Main Street Manager asks Corbin Tourism Commission to double down on 'master plan'
Above, some images of a current alleyway in downtown Corbin and a concept design of what it could look like with improvements to the area.
The Corbin Tourism and Convention Commission is considering a request for $55,000 to match money budgeted by the city of Corbin to help broaden a "master plan" for improvements to Main Street and beyond.
During the commission's regular monthly meeting Monday, Corbin Main Street Manager Andy Salmons provided members of the board provocative, albeit speculative, illustrations of physical improvements that could be made to the town's core business district, as well as to the main thoroughfares leading into the city.
Bike lanes along Cumberland Falls Hwy.
Little used alleys and side streets turned into boutique shops and cafés.
Tasteful landscaping and green space in place of concrete and blight.
Miles of walking and biking trails.
"There's no guarantees," Salmons noted as he presented the ideas to the commission. "It's just some ideas to throw out there to improve our community."
The city has budgeted $55,000 this fiscal year for the crafting of a streetscape plan for Main Street. The plan is typically used in order to secure lucrative grants aimed at implementation of the proposed changes. Corbin joined the Renaissance on Main program in 2008 in hopes of reinvigorating its downtown area, but since that time no plan has been produced.

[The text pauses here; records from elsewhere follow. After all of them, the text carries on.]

theorem contextReturn_spec (s : State) (ck ctx : Nat) : ∃ t, exec (.contextReturn (ck, ctx)) s = .next t ∧
    (leavingOn s ck ≠ [] → t = s) ∧
    (leavingOn s ck = [] → ∀ k ∈ hartsOf ck, (∀ p, (getHart s k).packed = some p → p.ctxid ≠ ctx) →
      (getHart t k).packed = (getHart s k).packed ∧ (getHart t k).st = (getHart s k).st) ∧
    ∀ k p, leavingOn s ck = [] → k ∈ hartsOf ck → (∀ j ∈ hartsOf ck, j ≠ k → (getHart s j).packed = none) →
      (getHart s k).packed = some p → p.ctxid = ctx → (getHart s k).st = .preempted → (freeChunks s ck p.chunks).length = p.chunks →
      let n := getHart t k
      n.pc = p.resume ∧ n.st = .running ∧ n.htvec = p.htvec ∧ n.hscr = p.image ∧ n.mode = 1 ∧ n.ie = false ∧
      n.hcause = BitVec.ofNat 64 (2 ^ 32 + cPREEMPT) ∧ n.idem = p.idem ∧ n.ord = p.ord ∧ n.ordtmo = p.ordtmo ∧
      n.ctxid = BitVec.ofNat 16 p.ctxid ∧ n.vcfg = 0 ∧ n.vl = 0 ∧ n.chunks.length = p.chunks ∧ (∀ i, n.phys i = 0) ∧
      n.task = (getHart s k).task ∧
      n.packed = none ∧ (getCore t ck).preempt = none ∧
      ∀ i, i < 4 → SMap.get [] n.rq i = (SMap.get [] (getHart s k).spill i).take 8 := by
  refine ⟨returnContext s ck ctx, rfl, fun h => if_pos h, fun hl k hk hno => ?_, fun k p hl hk hother hp hctx hst hf => ?_⟩
  · have hmine : k ∉ (hartsOf ck).filter (packedFor s ctx) := by
      rw [List.mem_filter, not_and]
      intro _
      unfold packedFor
      cases hq : (getHart s k).packed with
      | none => exact Bool.false_ne_true
      | some p => simpa using hno p hq
    rw [returnContext_hart hl, foldl_returnHart_other ck _ s hmine]
    exact ⟨rfl, rfl⟩
  · have hmine : (hartsOf ck).filter (packedFor s ctx) = [k] :=
      filter_only (hartsOf_nodup ck) hk (by simp only [packedFor, hp, hctx, decide_true]) (fun j hj hne => by simp only [packedFor, hother j hj hne])
    have hback := returnHart_back hp hst hf
    have hn : getHart (returnContext s ck ctx) k = (getHart s k).comeBack p (freeChunks s ck p.chunks) := by
      rw [returnContext_hart hl, hmine]
      exact hback
    obtain ⟨h1, h4, h9, h10⟩ := comeBack_stat p.idem p.ord
    rw [hn]
    refine ⟨rfl, rfl, rfl, rfl, h1, h4, rfl, h9, h10, rfl, rfl, rfl, rfl, hf, fun _ => rfl, rfl, rfl, ?_, fun i hi => unspill_spec _ hi⟩
    unfold returnContext
    rw [if_neg (by simp [hl])]
    simp only
    rw [if_neg]
    · exact congrArg Core.preempt (getCore_modCore_same _ _ _)
    · rw [List.any_eq_true]
      rintro ⟨j, hj, hpj⟩
      change (getHart (((hartsOf ck).filter (packedFor s ctx)).foldl (returnHart ck) s) j).packed.isSome = true at hpj
      rw [hmine, List.foldl_cons, List.foldl_nil] at hpj
      by_cases hjk : j = k
      · rw [hjk, hback] at hpj
        exact absurd hpj (by simp [Hart.comeBack])
      · rw [returnHart_other ck s hjk, hother j hj hjk] at hpj
        exact absurd hpj (by decide)

/-! ## Tiles that arrive (R340, R341) -/

theorem storable_scratch (ck o : Nat) : storable (scratchLoc ck o) = true := by
  have : scratchBase ≤ scratchLoc ck o := by unfold scratchLoc; simp only; omega
  simp [storable, isScratch, this]

/-- Bytes written one after another to a scratchpad. -/
theorem foldl_writeByte (ck o : Nat) (bs : List Byte) (k : Nat) (s : State) (hs : ScratchHome s) :
    let t := (bs.zipIdx k).foldl (fun u x => writeByte u (scratchLoc ck (o + x.2)) x.1) s
    t = { s with mem := t.mem } ∧ (∀ j, j < bs.length → memGet t.mem (scratchLoc ck (o + (k + j))) = bs.getD j 0) ∧
      ∀ l, (∀ j, j < bs.length → l ≠ scratchLoc ck (o + (k + j))) → memGet t.mem l = memGet s.mem l := by
  induction bs generalizing k s with
  | nil => exact ⟨rfl, fun j hj => absurd hj (Nat.not_lt_zero j), fun _ _ => rfl⟩
  | cons b bs ih =>
    have hw : writeByte s (scratchLoc ck (o + k)) b = { s with mem := memSet s.mem (scratchLoc ck (o + k)) b } := by
      rw [writeByte, if_pos (storable_scratch _ _), hs _ (by unfold scratchLoc; simp only; omega)]
    obtain ⟨hf, hin, hout⟩ := ih (k + 1) (writeByte s (scratchLoc ck (o + k)) b) (by rw [hw]; exact hs)
    have hinj : ∀ i j, scratchLoc ck (o + i) = scratchLoc ck (o + j) → i = j := fun i j h => by
      unfold scratchLoc at h
      simp only at h
      omega
    simp only [List.zipIdx_cons, List.foldl_cons]
    refine ⟨by rw [hf, hw], fun j hj => ?_, fun l hl => ?_⟩
    · cases j with
      | zero =>
        rw [hout _ (fun j _ h => by have := hinj _ _ h; omega), hw]
        exact memGet_memSet_same _ _ _
      | succ j =>
        rw [show k + (j + 1) = k + 1 + j by omega, hin j (by simpa using hj)]
        rfl
    · rw [hout l (fun j hj => by
        have := hl (j + 1) (by simpa using hj)
        rwa [show k + (j + 1) = k + 1 + j by omega] at this), hw]
      exact memGet_memSet_other _ _ _ _ (fun h => hl 0 (by simp) h.symm)

theorem touchTile_frame (s : State) (dev ctx : Nat) (d : List DWord) : SameLinesApart s (touchTile s dev ctx d) := by
  refine SameLinesApart.foldl _ (fun t r => ?_) _ s
  unfold touchRead
  split
  · exact SameLinesApart.foldl _ (fun t q => touchSector_frame t _ _ _) _ _
  · exact SameLinesApart.rfl t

Salmons signaled clearly he means to change that, and asked Tourism board members to match the city's stake with an additional $55,000 in order to make a plan that would extend out past the town's core area down Cumberland Falls Hwy. and Master Street.
Salmons said they city plans to solicit bids in the near future for architectural and engineering firms to create the plan for the city. He said implementation would then be a "multi-year, multi-phase" project that could last a decade or more.
"I just feel like this is a logical extension of what we are doing," Salmons told the board, in an effort to convince them to pledge the funds.
"I think we need to do these things to bring our community into the future."
Salmons and Corbin City Manager Marlon Sams said they both envision turning Corbin into a more outdoor, recreation-friendly community with plenty of trails and areas for biking and walking or running. Both said they hoped Corbin would be recognized as a designated "Trail Town" by the state - part of a new program aimed to encourage Kentucky communities to build more trails suited to outdoor exercise.
Currently, the city has a plan in the works to create a one-mile path for such use along Bacon Creek. Sams said it could easily be extended in the future.
The commission took the funding request under advisement.
In other business, the commission:
• Approved $3,500 for fall decorations downtown, and $2,500 to help fund Octoberfest.
• Heard a financial report from board accountant Kyle Perkins.
Perkins said the commission was currently being audited for the past fiscal year, and that the results of the audit should be available by next month's meeting.
For the first quarter of the most current fiscal year, receipts from the city's restaurant tax were more than expected at $266,497.
Perkins also noted that three motels were currently delinquent on payments of the town's transient tax. Landmark Inn has not paid since the second quarter of 2011. Mountain View Lodge has not paid since the fourth quarter of 2011. Best Western hasn't paid for the first quarter of 2012.
Commission member Alan Onkst made a motion to inform the city's Board of Commissioners of the delinquencies and to ask that legal action be taken against Landmark Inn and Mountain View Lodge. The measure passed unanimously.
• Agreed to takeover maintenance of Sanders Park.
• Agreed to maintain decorative planters at the Corbin Public Library.